If it’s successful, Air might just prove to be the first in a wave of films about shoes. Can we expect a feature explaining how Hush Puppies got their name? A Cole Haan origin story, starring Cole Hauser? ‘Crocs: The Movie’? It’s easy to joke, but Ben Affleck’s Nike thriller pulls off a pretty darn difficult task: making you care about how a pair of basketball shoes came to exist. Even if it doesn’t hit the heights of Affleck’s best directing work (Argo, The Town), it’s still gripping, deftly finding the human dramas pulsing throughout what is, on the surface, a pretty niche subject.

The cast-list juices up the proposition, not least its Affleck/Matt Damon reunion — the second in recent years, after 2021’s The Last Duel. In that movie, Damon knelt before his old friend; in this one, their relationship is more fractious, and all the better for it. Affleck has cast himself in a zesty supporting role, as billionaire Nike co-founder Phil Knight, entertainingly playing him as an aphorism-spouting Buddhist who frets about his cherry-coloured sports car.

It's a crowd-pleaser, powered by kicky dialogue – but Air has a bit of a Michael Jordan problem.

Knight’s love of jogging is not shared by Damon’s exec Sonny Vaccaro, the movie’s main character, a doughy sharpshooter who does his best brainstorming while watching two TVs at the same time. Around them is a crackerjack ensemble: Jason Bateman as a sceptical exec, Chris Tucker (in his first film role for seven years) as a fast-talking marketing wonk, and especially Viola Davis as Michael Jordan’s mother Deloris, whom Vaccaro needs to woo if he’s going to fulfil his hoop dream and make the deal of a lifetime.

It's a crowd-pleaser, powered by kicky dialogue, tossed out at speed by its players. But Air has a bit of a Michael Jordan problem. Presumably in deference to the basketball legend, Affleck makes him an oddly invisible figure in the drama — Jordan (Damian Delano Young) gets just one word to say, and when he’s present, the film shoots and cuts around him (it’s unintentionally hilarious when, in one crucial boardroom scene, he hastily turns his head away to study something on a wall before you can catch a proper glimpse).

The by-product of this is that Jordan becomes a strangely inconsequential presence in a film that’s all about him; a man who leaves his mother to do his talking, and who seems to have little agency of his own. Deloris, on the other hand, emerges as a tower of strength and empathy, the Jordan of the movie that you’ll come away thinking about. Even if the role is a little one-note, Davis is superb: in basketball parlance, her performance is all swish.

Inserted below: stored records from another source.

-- ==== Sys2Proof/Laws/Moves.lean ====
section
/-! SUPPORT. What the shared operations can do to the state, said once: they close cycles (`Closes`), or make
a chain of elementary moves (`Moves`). Every invariant of the machine is a fact about the elementary moves. -/

namespace Sys2Proof.Machine

/-! ## Closing cycles -/

/-- What resolving slots, closing contexts, writing records and queuing notices can change: contexts,
records, the link's notices, and the end of a drain. -/
structure Closes (s t : State) : Prop where
  rest : t = { s with contexts := t.contexts, records := t.records, run := t.run, link := t.link }
  run : t.run = s.run ∨ s.run.mode = .drain ∧ t.run = { s.run with mode := .halt, drainAt := none }
  link : s.link.Bounded → t.link.Bounded
  replies : t.link.replies.length ≤ s.link.replies.length

namespace Closes

theorem refl (s : State) : Closes s s := ⟨rfl, .inl rfl, id, le_rfl⟩

theorem trans {s t u : State} (h : Closes s t) (k : Closes t u) : Closes s u := by
  refine ⟨?_, ?_, k.link ∘ h.link, k.replies.trans h.replies⟩
  · rw [k.rest, h.rest]
  · rcases k.run with h1 | ⟨h1, h2⟩
    · rw [h1]; exact h.run
    · rcases h.run with h3 | ⟨_, h4⟩
      · rw [h3] at h1 h2; exact .inr ⟨h1, h2⟩
      · rw [h4] at h1; cases h1

theorem resetHeld {s t : State} (h : Closes s t) : t.resetHeld = s.resetHeld := by rw [h.rest]
theorem timebase {s t : State} (h : Closes s t) : t.timebase = s.timebase := by rw [h.rest]
theorem tracker {s t : State} (h : Closes s t) : t.tracker = s.tracker := by rw [h.rest]
theorem plan {s t : State} (h : Closes s t) : t.plan = s.plan := by rw [h.rest]
theorem queue {s t : State} (h : Closes s t) : t.queue = s.queue := by rw [h.rest]
theorem bankA {s t : State} (h : Closes s t) : t.bankA = s.bankA := by rw [h.rest]
theorem bankB {s t : State} (h : Closes s t) : t.bankB = s.bankB := by rw [h.rest]
theorem bank {s t : State} (h : Closes s t) (b : Bank) : t.bank b = s.bank b := by
  cases b
  · exact h.bankA
  · exact h.bankB
theorem diag {s t : State} (h : Closes s t) : t.diag = s.diag := by rw [h.rest]
theorem pending {s t : State} (h : Closes s t) : t.pending = s.pending := by rw [h.rest]
theorem fuelcut {s t : State} (h : Closes s t) : t.run.fuelcut = s.run.fuelcut := by
  rcases h.run with h1 | ⟨_, h1⟩ <;> rw [h1]
theorem band {s t : State} (h : Closes s t) : t.run.band = s.run.band := by
  rcases h.run with h1 | ⟨_, h1⟩ <;> rw [h1]
theorem clock {s t : State} (h : Closes s t) : t.run.clock = s.run.clock := by
  rcases h.run with h1 | ⟨_, h1⟩ <;> rw [h1]
theorem filterRun {s t : State} (h : Closes s t) : t.run.filterRun = s.run.filterRun := by
  rcases h.run with h1 | ⟨_, h1⟩ <;> rw [h1]
theorem mode_run {s t : State} (h : Closes s t) (m : s.run.mode = .run) : t.run.mode = .run := by
  rcases h.run with h1 | ⟨h1, _⟩
  · rw [h1]; exact m
  · rw [m] at h1; cases h1

end Closes

/-- Raising a notice changes the link alone. -/
theorem queueNotice_closes (x : NoticeBody) (s : State) : Closes s (queueNotice x s) := by
  unfold queueNotice
  split
  · exact ⟨rfl, .inl rfl, fun h => takeFrame_bounded _ (enqueueNotice_bounded _ h),
      enqueue_take_replies _ _ _⟩
  · exact .refl s

theorem withContexts_closes (x : PerCyl (Option CycleContext)) (s : State) : Closes s (s.withContexts x) :=
  ⟨rfl, .inl rfl, id, le_rfl⟩

theorem withRecords_closes (x : PerCyl (Option CycleRecord)) (s : State) : Closes s (s.withRecords x) :=
  ⟨rfl, .inl rfl, id, le_rfl⟩

theorem writeRecord_closes (r : CycleRecord) (s : State) : Closes s (writeRecord r s) :=
  (withRecords_closes _ s).trans (queueNotice_closes _ _)

theorem updateSlots_closes (c : Cyl) (f : List Slot → List Slot) (s : State) :
    Closes s (updateSlots c f s) := by
  unfold updateSlots
  split
  · exact .refl s
  · exact withContexts_closes _ s

theorem noContextOpen_closes (s : State) : Closes s (noContextOpen s) := by
  unfold noContextOpen
  split
  · rename_i h
    have h1 : Closes s (s.withRun { s.run with mode := .halt, drainAt := none }) :=
      ⟨rfl, .inr ⟨h, rfl⟩, id, le_rfl⟩
    exact h1.trans (queueNotice_closes _ _)
  · exact .refl s

/-- The close test closes at most one context (R85). -/
theorem closeTest_closes (c : Cyl) (s : State) : Closes s (closeTest c s) := by
  unfold closeTest
  split
  · exact .refl s
  · split
    · rename_i x _ _
      have h1 := (writeRecord_closes x.record s).trans (withContexts_closes
        ((writeRecord x.record s).contexts.set c none) _)
      refine h1.trans ?_
      show Closes _ (tellIfNoneOpen _)
      unfold tellIfNoneOpen
      split
      · exact .refl _
      · exact noContextOpen_closes _
    · exact .refl s

theorem reportUnfired_closes (c : Cyl) (n : Nat) (o : SlotOutcome) (s : State) :
    Closes s (reportUnfired c n o s) :=
  (updateSlots_closes _ _ s).trans (closeTest_closes _ _)

theorem reportWithdrawn_closes (r : WithdrawReason) (xs : List (Cyl × Nat)) :
    ∀ s : State, Closes s (reportWithdrawn r xs s) := by
  induction xs with
  | nil => exact Closes.refl
  | cons x xs ih => exact fun s => (reportUnfired_closes _ _ _ s).trans (ih _)

/-! ## Withdrawals and the banks -/

theorem emptyWaiting_drive (scope : Cyl → Bool) (x : BankState) : (x.emptyWaiting scope).drive = x.drive := by
  unfold BankState.emptyWaiting
  split
  · split <;> rfl
  · rfl

theorem emptyWaiting_bounded (scope : Cyl → Bool) (x : BankState) (h : x.Bounded) : (x.emptyWaiting scope).Bounded := by
  unfold BankState.emptyWaiting
  split
  · split
    · exact ⟨h.1, h.2⟩
    · exact h
  · exact h

theorem dropPulses_bank (scope : Cyl → Bool) (s : State) (b : Bank) :
    (dropPulses scope s).bank b = (s.bank b).emptyWaiting scope := by
  cases b <;> rfl

theorem withdrawPulses_bank (scope : Cyl → Bool) (r : WithdrawReason) (s : State) (b : Bank) :
    (withdrawPulses scope r s).bank b = (s.bank b).emptyWaiting scope := by
  rw [withdrawPulses, (reportWithdrawn_closes r _ _).bank]
  cases b <;> rfl

theorem isArm_of_key {d e : Entry} (h : d.key = e.key) : d.isArm = e.isArm := by
  simp [Entry.isArm, h]

theorem isPulse_of_key {d e : Entry} (h : d.key = e.key) : d.isPulse = e.isPulse := by
  simp [Entry.isPulse, h]

/-- Whether a key is a PULSE entry's. -/
def Key.isPulse : Key → Bool
  | .pulse _ _ => true
  | _ => false

theorem countP_isPulse (xs : List Entry) : xs.countP Entry.isPulse = (xs.map Entry.key).countP Key.isPulse := by
  induction xs with
  | nil => rfl
  | cons x xs ih =>
    have : x.isPulse = x.key.isPulse := by
      unfold Entry.isPulse Key.isPulse; cases x.key <;> rfl
    simp only [List.map_cons, List.countP_cons, ih, this]

/-! ## Elementary moves -/

/-- The cylinder of the pulse of a bank in BOOST. -/
def BankState.boosts (x : BankState) : Option Cyl :=
  match x.drive with
  | .boost p => some p.cyl
  | _ => none

theorem BankState.isBoost_iff (x : BankState) : x.drive.isBoost = true ↔ ∃ c, x.boosts = some c := by
  unfold BankState.boosts Drive.isBoost
  cases x.drive <;> simp

theorem BankState.boosts_of_drive {x y : BankState} (h : x.drive = y.drive) : x.boosts = y.boosts := by
  unfold BankState.boosts; rw [h]

/-- A change of a bank that starts nothing: no new BOOST, and the waiting slot kept or emptied. -/
structure BankState.Quiet (x y : BankState) : Prop where
  boost : ∀ c, y.boosts = some c → x.boosts = some c
  waiting : y.waiting = x.waiting ∨ y.waiting = none
  bounded : x.Bounded → y.Bounded

/-- A change of the queue that adds no entry: every key it holds was held, in the order it stood. -/
def FiringQueue.Shrinks (q r : FiringQueue) : Prop :=
  (r.entries.map Entry.key).Sublist (q.entries.map Entry.key)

The film as a whole isn’t quite so swishy, sometimes feeling generic (the “Look! We’re in the 1980s!” montage that opens Air could come from a hundred other films) and occasionally falling into generic sports-movie tropes. It’s a lot of fun, way more than a film about a large company striving to make even more money should be. But it could have paid a little more heed to #3 on Nike’s famous list of ten corporate principles: “Break the rules.”

A lot more entertaining and irreverent than the film’s grandiose subtitle, “Courting A Legend”, suggests — even if it’s hardly as trailblazing as the man to whom it pays tribute.